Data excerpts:
theorem cmdJournalCfgSet_keeps {q : Bool} {s0 s : State} {x0}
    (h : Keeps q s0 s) : KRes q s0 (cmdJournalCfgSet x0 s) := by
  unfold cmdJournalCfgSet
  repeat' first
    | with_reducible first | refine Keeps.ite ?_ ?_ | refine KRes.ite ?_ ?_ | apply KRes.ok | apply KRes.fail | apply KRes.long | apply KRes.hold | apply KRes.done | apply State.wr_keeps
    | (extract_lets +onlyGivenNames x; refine (fun (hx : Keeps q s0 x) => ?_) ?_; clear_value x; rotate_left; subst x)
    | (extract_lets +onlyGivenNames x; clear_value x)
    | simp -zeta only [↓Keeps.mk_iff]
    | with_reducible assumption

theorem cmdJournalClear_keeps {q : Bool} {s0 s : State} {x0}
    (h : Keeps q s0 s) : KRes q s0 (cmdJournalClear x0 s) := by
  unfold cmdJournalClear
  repeat' first
    | with_reducible first | apply KRes.ok | apply KRes.fail | apply KRes.long | apply KRes.hold | apply KRes.done
    | (extract_lets +onlyGivenNames x; refine (fun (hx : Keeps q s0 x) => ?_) ?_; clear_value x; rotate_left; subst x)
    | (extract_lets +onlyGivenNames x; clear_value x)
    | simp -zeta only [↓Keeps.mk_iff]
    | with_reducible assumption

theorem cmdJournalQuery_keeps {q : Bool} {s0 s : State} {x0}
    (h : Keeps q s0 s) : KRes q s0 (cmdJournalQuery x0 s) := by
  unfold cmdJournalQuery
  repeat' first
    | with_reducible first | apply KRes.ok | apply KRes.fail | apply KRes.long | apply KRes.hold | apply KRes.done
    | (extract_lets +onlyGivenNames x; refine (fun (hx : Keeps q s0 x) => ?_) ?_; clear_value x; rotate_left; subst x)
    | (extract_lets +onlyGivenNames x; clear_value x)
    | with_reducible assumption

theorem cmdJournalSave_keeps {q : Bool} {s0 s : State} {x0}
    (h : Keeps q s0 s) : KRes q s0 (cmdJournalSave x0 s) := by
  unfold cmdJournalSave
  repeat' first
    | with_reducible first | apply KRes.ok | apply KRes.fail | apply KRes.long | apply KRes.hold | apply KRes.done
    | (extract_lets +onlyGivenNames x; refine (fun (hx : Keeps q s0 x) => ?_) ?_; clear_value x; rotate_left; subst x)
    | (extract_lets +onlyGivenNames x; clear_value x)
    | with_reducible assumption

theorem cmdLayoutLoad_keeps {q : Bool} {s0 s : State} {x0}
    (h : Keeps q s0 s) : KRes q s0 (cmdLayoutLoad x0 s) := by
  unfold cmdLayoutLoad
  repeat' first
    | with_reducible first | refine Keeps.ite ?_ ?_ | refine Keeps.opt ?_ ?_ | refine KRes.ite ?_ ?_ | refine KRes.opt ?_ ?_ | apply KRes.ok | apply KRes.fail | apply KRes.long | apply KRes.hold | apply KRes.done
    | (intro _; try dsimp -zeta -iota -proj only)
    | (extract_lets +onlyGivenNames x; refine (fun (hx : Keeps q s0 x) => ?_) ?_; clear_value x; rotate_left; subst x)
    | (extract_lets +onlyGivenNames x; clear_value x)
    | with_reducible assumption
    | split

theorem State.keepImage_keeps {q : Bool} {s0 s : State} {x1}
    (h : Keeps q s0 s) : Keeps q s0 (State.keepImage s x1) := by
  unfold State.keepImage
  repeat' first
    | with_reducible first | refine Keeps.ite ?_ ?_
    | (extract_lets +onlyGivenNames x; refine (fun (hx : Keeps q s0 x) => ?_) ?_; clear_value x; rotate_left; subst x)
    | (extract_lets +onlyGivenNames x; clear_value x)
    | simp -zeta only [↓Keeps.mk_iff]
    | with_reducible assumption

theorem State.putFir_keeps {s0 s : State} {x1}
    (h : Keeps false s0 s) : KFst false s0 (State.putFir s x1) := by
  unfold State.putFir
  repeat' first
    | with_reducible first | refine Keeps.opt ?_ ?_ | refine KFst.opt ?_ ?_ | apply State.keepImage_keeps | apply State.loadFir_keeps | apply KFst.st
    | (intro _; try dsimp -zeta -iota -proj only)
    | (extract_lets +onlyGivenNames x; refine (fun (hx : Keeps false s0 x) => ?_) ?_; clear_value x; rotate_left; subst x)
    | (extract_lets +onlyGivenNames x; refine (fun (hx : KFst false s0 x) => ?_) ?_; clear_value x; rotate_left; subst x)
    | (extract_lets +onlyGivenNames x; clear_value x)
    | simp -zeta only [↓KFst.pair_iff]
    | with_reducible assumption
    | with_reducible refine KFst.of_eq (by with_reducible assumption) ?_
    | with_reducible apply KFst.st
    | split

theorem State.putFx_keeps {s0 s : State} {x1 x2}
    (h : Keeps false s0 s) : KFst false s0 (State.putFx s x1 x2) := by
  unfold State.putFx
  repeat' first
    | with_reducible first | refine Keeps.ite ?_ ?_ | refine Keeps.opt ?_ ?_ | refine KFst.ite ?_ ?_ | refine KFst.opt ?_ ?_ | apply State.fxInstall_keeps | apply State.keepImage_keeps | apply KFst.st
    | (intro _; try dsimp -zeta -iota -proj only)
    | (extract_lets +onlyGivenNames x; refine (fun (hx : Keeps false s0 x) => ?_) ?_; clear_value x; rotate_left; subst x)
    | (extract_lets +onlyGivenNames x; refine (fun (hx : KFst false s0 x) => ?_) ?_; clear_value x; rotate_left; subst x)
    | (extract_lets +onlyGivenNames x; clear_value x)
    | simp -zeta only [↓KFst.pair_iff]
    | with_reducible assumption
    | with_reducible refine KFst.of_eq (by with_reducible assumption) ?_
    | with_reducible apply KFst.st
    | split

theorem State.putLayout_keeps {q : Bool} {s0 s : State} {x1}
    (h : Keeps q s0 s) : KFst q s0 (State.putLayout s x1) := by
  unfold State.putLayout
  repeat' first
    | with_reducible first | refine Keeps.ite ?_ ?_ | refine Keeps.opt ?_ ?_ | refine KFst.ite ?_ ?_ | refine KFst.opt ?_ ?_ | apply State.keepImage_keeps | apply State.setLayout_keeps | apply KFst.st
    | (intro _; try dsimp -zeta -iota -proj only)
    | (extract_lets +onlyGivenNames x; refine (fun (hx : Keeps q s0 x) => ?_) ?_; clear_value x; rotate_left; subst x)
    | (extract_lets +onlyGivenNames x; refine (fun (hx : KFst q s0 x) => ?_) ?_; clear_value x; rotate_left; subst x)
    | (extract_lets +onlyGivenNames x; clear_value x)
    | simp -zeta only [↓KFst.pair_iff]
    | with_reducible assumption
    | with_reducible refine KFst.of_eq (by with_reducible assumption) ?_
    | with_reducible apply KFst.st
    | split

theorem State.loadEnds_keeps {q : Bool} {s0 s : State} {x1 x2 x3 x4}
    (h : Keeps q s0 s)
    (h4 : ∀ a0 a1, Keeps q s0 a0 → KFst q s0 (x4 a0 a1)) : KFst q s0 (State.loadEnds s x1 x2 x3 x4) := by
  unfold State.loadEnds
  repeat' first
    | with_reducible first | refine Keeps.ite ?_ ?_ | refine Keeps.opt ?_ ?_ | refine KFst.ite ?_ ?_ | refine KFst.opt ?_ ?_ | apply h4 | apply KFst.st
    | (intro _; try dsimp -zeta -iota -proj only)
    | (extract_lets +onlyGivenNames x; refine (fun (hx : Keeps q s0 x) => ?_) ?_; clear_value x; rotate_left; subst x)
    | (extract_lets +onlyGivenNames x; refine (fun (hx : KFst q s0 x) => ?_) ?_; clear_value x; rotate_left; subst x)
    | (extract_lets +onlyGivenNames x; clear_value x)
    | simp -zeta only [↓KFst.pair_iff]
    | with_reducible assumption
    | with_reducible refine KFst.of_eq (by with_reducible assumption) ?_
    | with_reducible apply KFst.st
    | split
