theorem execMediaTimeLoRead_keeps {q : Bool} {s0 s : State} {x0}
    (h : Keeps q s0 s) : KOut q s0 (execMediaTimeLoRead x0 s) := by
  unfold execMediaTimeLoRead
  repeat' first
    | with_reducible first | apply KOut.next | apply KOut.fault | apply KOut.refused | apply State.atTime_keeps | apply State.latchMedia_keeps | apply State.readReturns_keeps
    | (extract_lets +onlyGivenNames x; refine (fun (hx : Keeps q s0 x) => ?_) ?_; clear_value x; rotate_left; subst x)
    | (extract_lets +onlyGivenNames x; clear_value x)
    | with_reducible assumption

theorem State.noRef_keeps {q : Bool} {s0 s : State}
    (h : Keeps q s0 s) : Keeps q s0 (State.noRef s) := by
  unfold State.noRef
  repeat' first
    | with_reducible first | refine Keeps.opt ?_ ?_ | refine KSnd.opt ?_ ?_ | apply State.fresh_keeps | apply State.setFld_keeps | apply KSnd.st
    | (intro _; try dsimp -zeta -iota -proj only)
    | (extract_lets +onlyGivenNames x; refine (fun (hx : Keeps q s0 x) => ?_) ?_; clear_value x; rotate_left; subst x)
    | (extract_lets +onlyGivenNames x; refine (fun (hx : KSnd q s0 x) => ?_) ?_; clear_value x; rotate_left; subst x)
    | (extract_lets +onlyGivenNames x; clear_value x)
    | simp -zeta only [↓KSnd.pair_iff]
    | with_reducible assumption
    | with_reducible refine KSnd.of_eq (by with_reducible assumption) ?_
    | with_reducible apply KSnd.st
    | split

theorem State.enterHoldover_keeps {q : Bool} {s0 s : State}
    (h : Keeps q s0 s) : Keeps q s0 (State.enterHoldover s) := by
  unfold State.enterHoldover
  repeat' first
    | with_reducible first | refine Keeps.ite ?_ ?_ | apply State.bump_keeps | apply State.irq_keeps | apply State.noRef_keeps | apply State.putWord_keeps | apply State.setFlag_keeps | apply State.setFld_keeps
    | (extract_lets +onlyGivenNames x; refine (fun (hx : Keeps q s0 x) => ?_) ?_; clear_value x; rotate_left; subst x)
    | (extract_lets +onlyGivenNames x; clear_value x)
    | simp -zeta only [↓Keeps.mk_iff]
    | with_reducible assumption

theorem State.xoCheck_keeps {s0 s : State}
    (h : Keeps false s0 s) : Keeps false s0 (State.xoCheck s) := by
  unfold State.xoCheck
  repeat' first
    | with_reducible first | refine Keeps.ite ?_ ?_ | apply State.enterSafe_keeps
    | (extract_lets +onlyGivenNames x; refine (fun (hx : Keeps false s0 x) => ?_) ?_; clear_value x; rotate_left; subst x)
    | (extract_lets +onlyGivenNames x; clear_value x)
    | with_reducible assumption

theorem State.loseRef_keeps {s0 s : State} {x1}
    (h : Keeps false s0 s) : Keeps false s0 (State.loseRef s x1) := by
  unfold State.loseRef
  repeat' first
    | with_reducible first | refine Keeps.ite ?_ ?_ | apply State.bump_keeps | apply State.irq_keeps | apply State.setRefState_keeps | apply State.xoCheck_keeps
    | (extract_lets +onlyGivenNames x; refine (fun (hx : Keeps false s0 x) => ?_) ?_; clear_value x; rotate_left; subst x)
    | (extract_lets +onlyGivenNames x; clear_value x)
    | with_reducible assumption

theorem State.masterGone_keeps {s0 s : State}
    (h : Keeps false s0 s) : Keeps false s0 (State.masterGone s) := by
  unfold State.masterGone
  repeat' first
    | with_reducible first | refine Keeps.opt ?_ ?_ | apply State.irq_keeps | apply State.loseRef_keeps | apply State.setFlag_keeps
    | (intro _; try dsimp -zeta -iota -proj only)
    | (extract_lets +onlyGivenNames x; refine (fun (hx : Keeps false s0 x) => ?_) ?_; clear_value x; rotate_left; subst x)
    | (extract_lets +onlyGivenNames x; clear_value x)
    | simp -zeta only [↓Keeps.mk_iff]
    | with_reducible assumption
    | split
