-- ==== Sys2Proof/Laws/KeepsRegBus.lean ====
section
/-!
SUPPORT. What the operations of RegBus.lean keep (`Keeps`).
-/

set_option linter.unusedSimpArgs false

namespace Sys2Proof.Machine

theorem State.clearBits_keeps {q : Bool} {s0 s : State} {x1 x2}
    (h : Keeps q s0 s) : Keeps q s0 (State.clearBits s x1 x2) := by
  unfold State.clearBits
  repeat' first
    | with_reducible first | apply State.wr_keeps
    | (extract_lets +onlyGivenNames x; refine (fun (hx : Keeps q s0 x) => ?_) ?_; clear_value x; rotate_left; subst x)
    | (extract_lets +onlyGivenNames x; clear_value x)
    | with_reducible assumption

theorem State.readEffect_keeps {q : Bool} {s0 s : State} {x1}
    (h : Keeps q s0 s) : KFst q s0 (State.readEffect s x1) := by
  unfold State.readEffect
  repeat' first
    | with_reducible first | refine Keeps.ite ?_ ?_ | refine Keeps.opt ?_ ?_ | refine KFst.ite ?_ ?_ | refine KFst.opt ?_ ?_ | apply State.clearBits_keeps | apply State.dmcPop_keeps | apply State.latchCnt_keeps | apply State.latchDco_keeps | apply State.latchMedia_keeps | apply State.latchPtp_keeps | apply State.latchRtc_keeps | apply State.latchSnap_keeps | apply State.macSettle_keeps | apply State.macStatRead_keeps | apply State.memPop_keeps | apply State.popStamp_keeps | apply State.spnPop_keeps | apply KFst.st
    | (intro _; try dsimp -zeta -iota -proj only)
    | (extract_lets +onlyGivenNames x; refine (fun (hx : Keeps q s0 x) => ?_) ?_; clear_value x; rotate_left; subst x)
    | (extract_lets +onlyGivenNames x; refine (fun (hx : KFst q s0 x) => ?_) ?_; clear_value x; rotate_left; subst x)
    | (extract_lets +onlyGivenNames x; clear_value x)
    | simp -zeta only [↓KFst.pair_iff]
    | with_reducible assumption
    | with_reducible refine KFst.of_eq (by with_reducible assumption) ?_
    | with_reducible apply KFst.st
    | split

theorem State.readReg_keeps {q : Bool} {s0 s : State} {x1}
    (h : Keeps q s0 s) : KFst q s0 (State.readReg s x1) := by
  unfold State.readReg
  repeat' first
    | with_reducible first | apply State.readEffect_keeps | apply KFst.st
    | (extract_lets +onlyGivenNames x; refine (fun (hx : Keeps q s0 x) => ?_) ?_; clear_value x; rotate_left; subst x)
    | (extract_lets +onlyGivenNames x; refine (fun (hx : KFst q s0 x) => ?_) ?_; clear_value x; rotate_left; subst x)
    | (extract_lets +onlyGivenNames x; clear_value x)
    | simp -zeta only [↓KFst.pair_iff]
    | with_reducible assumption
    | with_reducible refine KFst.of_eq (by with_reducible assumption) ?_
    | with_reducible apply KFst.st

theorem State.plainWrite_keeps {q : Bool} {s0 s : State} {x1 x2 x3}
    (h : Keeps q s0 s) : Keeps q s0 (State.plainWrite s x1 x2 x3) := by
  unfold State.plainWrite
  repeat' first
    | with_reducible first | apply State.wr_keeps
    | (extract_lets +onlyGivenNames x; refine (fun (hx : Keeps q s0 x) => ?_) ?_; clear_value x; rotate_left; subst x)
    | (extract_lets +onlyGivenNames x; clear_value x)
    | with_reducible assumption

theorem State.geoCfgWrite_keeps {q : Bool} {s0 s : State} {x1}
    (h : Keeps q s0 s) : Keeps q s0 (State.geoCfgWrite s x1) := by
  unfold State.geoCfgWrite
  repeat' first
    | with_reducible first | refine Keeps.ite ?_ ?_ | apply State.plainWrite_keeps
    | (extract_lets +onlyGivenNames x; refine (fun (hx : Keeps q s0 x) => ?_) ?_; clear_value x; rotate_left; subst x)
    | (extract_lets +onlyGivenNames x; clear_value x)
    | with_reducible assumption

theorem State.macWrite_keeps {q : Bool} {s0 s : State} {x1 x2}
    (h : Keeps q s0 s) : Keeps q s0 (State.macWrite s x1 x2) := by
  unfold State.macWrite
  repeat' first
    | with_reducible first | refine Keeps.ite ?_ ?_ | apply State.mdioGo_keeps | apply State.plainWrite_keeps | apply State.ruleSwap_keeps
    | (extract_lets +onlyGivenNames x; refine (fun (hx : Keeps q s0 x) => ?_) ?_; clear_value x; rotate_left; subst x)
    | (extract_lets +onlyGivenNames x; clear_value x)
    | with_reducible assumption

theorem State.pmcWrite_keeps {q : Bool} {s0 s : State} {x1 x2}
    (h : Keeps q s0 s) : Keeps q s0 (State.pmcWrite s x1 x2) := by
  unfold State.pmcWrite
  repeat' first
    | with_reducible first | refine Keeps.ite ?_ ?_ | refine Keeps.opt ?_ ?_ | apply State.bwCfgWrite_keeps | apply State.plainWrite_keeps | apply State.pmcCtl_keeps | apply State.pmcSelWrite_keeps
    | (intro _; try dsimp -zeta -iota -proj only)
    | (extract_lets +onlyGivenNames x; refine (fun (hx : Keeps q s0 x) => ?_) ?_; clear_value x; rotate_left; subst x)
    | (extract_lets +onlyGivenNames x; clear_value x)
    | with_reducible assumption
    | split

theorem State.renderCfgWrite_keeps {q : Bool} {s0 s : State} {x1}
    (h : Keeps q s0 s) : Keeps q s0 (State.renderCfgWrite s x1) := by
  unfold State.renderCfgWrite
  repeat' first
    | with_reducible first | refine Keeps.ite ?_ ?_ | apply State.setFld_keeps
    | (extract_lets +onlyGivenNames x; refine (fun (hx : Keeps q s0 x) => ?_) ?_; clear_value x; rotate_left; subst x)
    | (extract_lets +onlyGivenNames x; clear_value x)
    | with_reducible assumption

theorem State.writeReg_keeps {q : Bool} {s0 s : State} {x1 x2}
    (h : Keeps q s0 s) : Keeps q s0 (State.writeReg s x1 x2) := by
  unfold State.writeReg
  repeat' first
    | with_reducible first | refine Keeps.ite ?_ ?_ | refine Keeps.opt ?_ ?_ | apply State.geoCfgWrite_keeps | apply State.gpioClr_keeps | apply State.gpioSet_keeps | apply State.latchConv_keeps | apply State.latchFab_keeps | apply State.latchMon_keeps | apply State.latchObj_keeps | apply State.latchSpk_keeps | apply State.macWrite_keeps | apply State.memBankSel_keeps | apply State.omsCfgWrite_keeps | apply State.plainWrite_keeps | apply State.pmcWrite_keeps | apply State.renderCfgWrite_keeps
    | (intro _; try dsimp -zeta -iota -proj only)
    | (extract_lets +onlyGivenNames x; refine (fun (hx : Keeps q s0 x) => ?_) ?_; clear_value x; rotate_left; subst x)
    | (extract_lets +onlyGivenNames x; clear_value x)
    | with_reducible assumption
    | split

theorem State.setRc_keeps {q : Bool} {s0 s : State} {x1 x2}
    (h : Keeps q s0 s) : Keeps q s0 (State.setRc s x1 x2) := by
  unfold State.setRc
  repeat' first
    | with_reducible first | apply State.wr_keeps
    | (extract_lets +onlyGivenNames x; refine (fun (hx : Keeps q s0 x) => ?_) ?_; clear_value x; rotate_left; subst x)
    | (extract_lets +onlyGivenNames x; clear_value x)
    | with_reducible assumption

theorem execRegisterWrite_keeps {q : Bool} {s0 s : State} {x0 x1 x2 x3 x4}
    (h : Keeps q s0 s) : KOut q s0 (execRegisterWrite x0 x1 x2 x3 x4 s) := by
  unfold execRegisterWrite
  repeat' first
    | with_reducible first | refine Keeps.opt ?_ ?_ | refine KOut.opt ?_ ?_ | apply KOut.next | apply KOut.fault | apply KOut.refused | apply State.atTime_keeps | apply State.decErr_keeps | apply State.writeReg_keeps
    | (intro _; try dsimp -zeta -iota -proj only)
    | (extract_lets +onlyGivenNames x; refine (fun (hx : Keeps q s0 x) => ?_) ?_; clear_value x; rotate_left; subst x)
    | (extract_lets +onlyGivenNames x; clear_value x)
    | with_reducible assumption
    | split

theorem execW1cWrite_keeps {q : Bool} {s0 s : State} {x0 x1 x2 x3}
    (h : Keeps q s0 s) : KOut q s0 (execW1cWrite x0 x1 x2 x3 s) := by
  unfold execW1cWrite
  repeat' first
    | with_reducible first | refine Keeps.ite ?_ ?_ | refine KOut.ite ?_ ?_ | apply KOut.next | apply KOut.fault | apply KOut.refused | apply State.atTime_keeps | apply State.plainWrite_keeps
    | (extract_lets +onlyGivenNames x; refine (fun (hx : Keeps q s0 x) => ?_) ?_; clear_value x; rotate_left; subst x)
    | (extract_lets +onlyGivenNames x; clear_value x)
    | with_reducible assumption

theorem execRcRead_keeps {q : Bool} {s0 s : State} {x0 x1}
    (h : Keeps q s0 s) : KOut q s0 (execRcRead x0 x1 s) := by
  unfold execRcRead
  repeat' first
    | with_reducible first | refine Keeps.ite ?_ ?_ | refine KOut.ite ?_ ?_ | refine KFst.ite ?_ ?_ | apply KOut.next | apply KOut.fault | apply KOut.refused | apply State.atTime_keeps | apply State.readReg_keeps | apply State.readReturns_keeps | apply State.setRc_keeps | apply KFst.st
    | (extract_lets +onlyGivenNames x; refine (fun (hx : Keeps q s0 x) => ?_) ?_; clear_value x; rotate_left; subst x)
    | (extract_lets +onlyGivenNames x; refine (fun (hx : KFst q s0 x) => ?_) ?_; clear_value x; rotate_left; subst x)
    | (extract_lets +onlyGivenNames x; clear_value x)
    | simp -zeta only [↓KFst.pair_iff]
    | with_reducible assumption
    | with_reducible refine KFst.of_eq (by with_reducible assumption) ?_
    | with_reducible apply KFst.st

end Sys2Proof.Machine
end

→ **Problem to solve**
From the entries above, return each line with the word "Machine" in it.

→ **Expected output**
namespace Sys2Proof.Machine
end Sys2Proof.Machine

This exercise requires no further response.